## Task goal
Return exactly those lines of the material below that fall between the line holding "s.port j := by" and the line holding "s.core j := by", inclusive.

====== Supplied entries

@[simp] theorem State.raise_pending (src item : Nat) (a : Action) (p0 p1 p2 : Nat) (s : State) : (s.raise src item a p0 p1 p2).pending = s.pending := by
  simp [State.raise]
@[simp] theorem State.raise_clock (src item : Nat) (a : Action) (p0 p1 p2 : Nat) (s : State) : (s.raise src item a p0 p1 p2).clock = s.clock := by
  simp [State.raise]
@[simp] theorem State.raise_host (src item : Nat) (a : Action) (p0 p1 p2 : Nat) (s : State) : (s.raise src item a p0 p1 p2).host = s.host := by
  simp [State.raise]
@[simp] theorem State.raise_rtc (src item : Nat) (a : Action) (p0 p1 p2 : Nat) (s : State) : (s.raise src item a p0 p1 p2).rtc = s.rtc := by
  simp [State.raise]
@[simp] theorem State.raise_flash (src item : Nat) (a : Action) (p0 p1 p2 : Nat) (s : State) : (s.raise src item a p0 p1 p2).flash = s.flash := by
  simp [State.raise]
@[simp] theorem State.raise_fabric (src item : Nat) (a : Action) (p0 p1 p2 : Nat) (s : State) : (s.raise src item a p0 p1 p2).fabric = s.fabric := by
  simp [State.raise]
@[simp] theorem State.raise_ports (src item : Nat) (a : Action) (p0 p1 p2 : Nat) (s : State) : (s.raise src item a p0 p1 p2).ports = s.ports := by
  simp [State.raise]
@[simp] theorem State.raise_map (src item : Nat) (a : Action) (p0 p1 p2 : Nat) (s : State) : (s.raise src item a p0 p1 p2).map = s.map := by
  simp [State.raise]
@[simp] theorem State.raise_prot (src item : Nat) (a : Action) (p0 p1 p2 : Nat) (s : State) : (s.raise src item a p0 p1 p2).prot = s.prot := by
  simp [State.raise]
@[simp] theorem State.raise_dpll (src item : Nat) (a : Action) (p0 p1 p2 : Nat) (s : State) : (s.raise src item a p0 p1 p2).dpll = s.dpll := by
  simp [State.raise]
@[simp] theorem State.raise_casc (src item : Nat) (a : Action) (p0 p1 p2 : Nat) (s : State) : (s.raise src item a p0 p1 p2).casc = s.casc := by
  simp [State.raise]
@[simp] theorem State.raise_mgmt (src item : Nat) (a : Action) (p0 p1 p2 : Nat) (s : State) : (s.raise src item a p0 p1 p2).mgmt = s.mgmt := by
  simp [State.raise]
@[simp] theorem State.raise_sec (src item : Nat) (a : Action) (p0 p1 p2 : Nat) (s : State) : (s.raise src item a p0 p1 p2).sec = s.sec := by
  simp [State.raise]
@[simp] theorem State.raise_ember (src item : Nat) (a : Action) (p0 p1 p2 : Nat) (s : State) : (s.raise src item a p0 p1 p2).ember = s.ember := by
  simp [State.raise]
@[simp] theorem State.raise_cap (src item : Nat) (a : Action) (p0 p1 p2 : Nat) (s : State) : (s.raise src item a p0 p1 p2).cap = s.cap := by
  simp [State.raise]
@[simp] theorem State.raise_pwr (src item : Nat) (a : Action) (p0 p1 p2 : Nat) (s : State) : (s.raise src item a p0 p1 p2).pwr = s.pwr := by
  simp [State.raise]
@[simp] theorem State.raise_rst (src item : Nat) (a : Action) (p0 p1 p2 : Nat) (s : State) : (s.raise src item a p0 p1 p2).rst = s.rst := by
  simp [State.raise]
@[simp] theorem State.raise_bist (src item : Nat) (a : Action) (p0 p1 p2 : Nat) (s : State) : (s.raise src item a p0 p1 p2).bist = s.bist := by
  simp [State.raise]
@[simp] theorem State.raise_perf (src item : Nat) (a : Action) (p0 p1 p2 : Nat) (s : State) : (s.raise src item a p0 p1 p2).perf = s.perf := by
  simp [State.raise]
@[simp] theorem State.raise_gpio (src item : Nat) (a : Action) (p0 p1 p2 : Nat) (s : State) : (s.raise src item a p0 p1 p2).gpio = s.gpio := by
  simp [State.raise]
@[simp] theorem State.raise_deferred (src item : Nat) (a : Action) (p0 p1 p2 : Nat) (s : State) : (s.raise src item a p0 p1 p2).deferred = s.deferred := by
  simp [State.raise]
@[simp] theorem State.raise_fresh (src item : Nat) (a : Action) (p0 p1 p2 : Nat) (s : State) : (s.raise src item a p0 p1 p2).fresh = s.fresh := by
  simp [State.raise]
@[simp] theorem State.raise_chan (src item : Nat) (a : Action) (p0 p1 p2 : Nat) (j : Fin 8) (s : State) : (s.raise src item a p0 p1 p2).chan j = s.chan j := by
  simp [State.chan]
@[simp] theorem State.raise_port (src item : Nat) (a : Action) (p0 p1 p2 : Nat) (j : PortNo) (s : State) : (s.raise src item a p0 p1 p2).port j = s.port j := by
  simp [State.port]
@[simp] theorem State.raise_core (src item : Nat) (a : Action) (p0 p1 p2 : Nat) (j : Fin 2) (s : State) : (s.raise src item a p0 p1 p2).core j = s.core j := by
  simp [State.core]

============

## Written response
@[simp] theorem State.raise_port (src item : Nat) (a : Action) (p0 p1 p2 : Nat) (j : PortNo) (s : State) : (s.raise src item a p0 p1 p2).port j = s.port j := by
  simp [State.port]
@[simp] theorem State.raise_core (src item : Nat) (a : Action) (p0 p1 p2 : Nat) (j : Fin 2) (s : State) : (s.raise src item a p0 p1 p2).core j = s.core j := by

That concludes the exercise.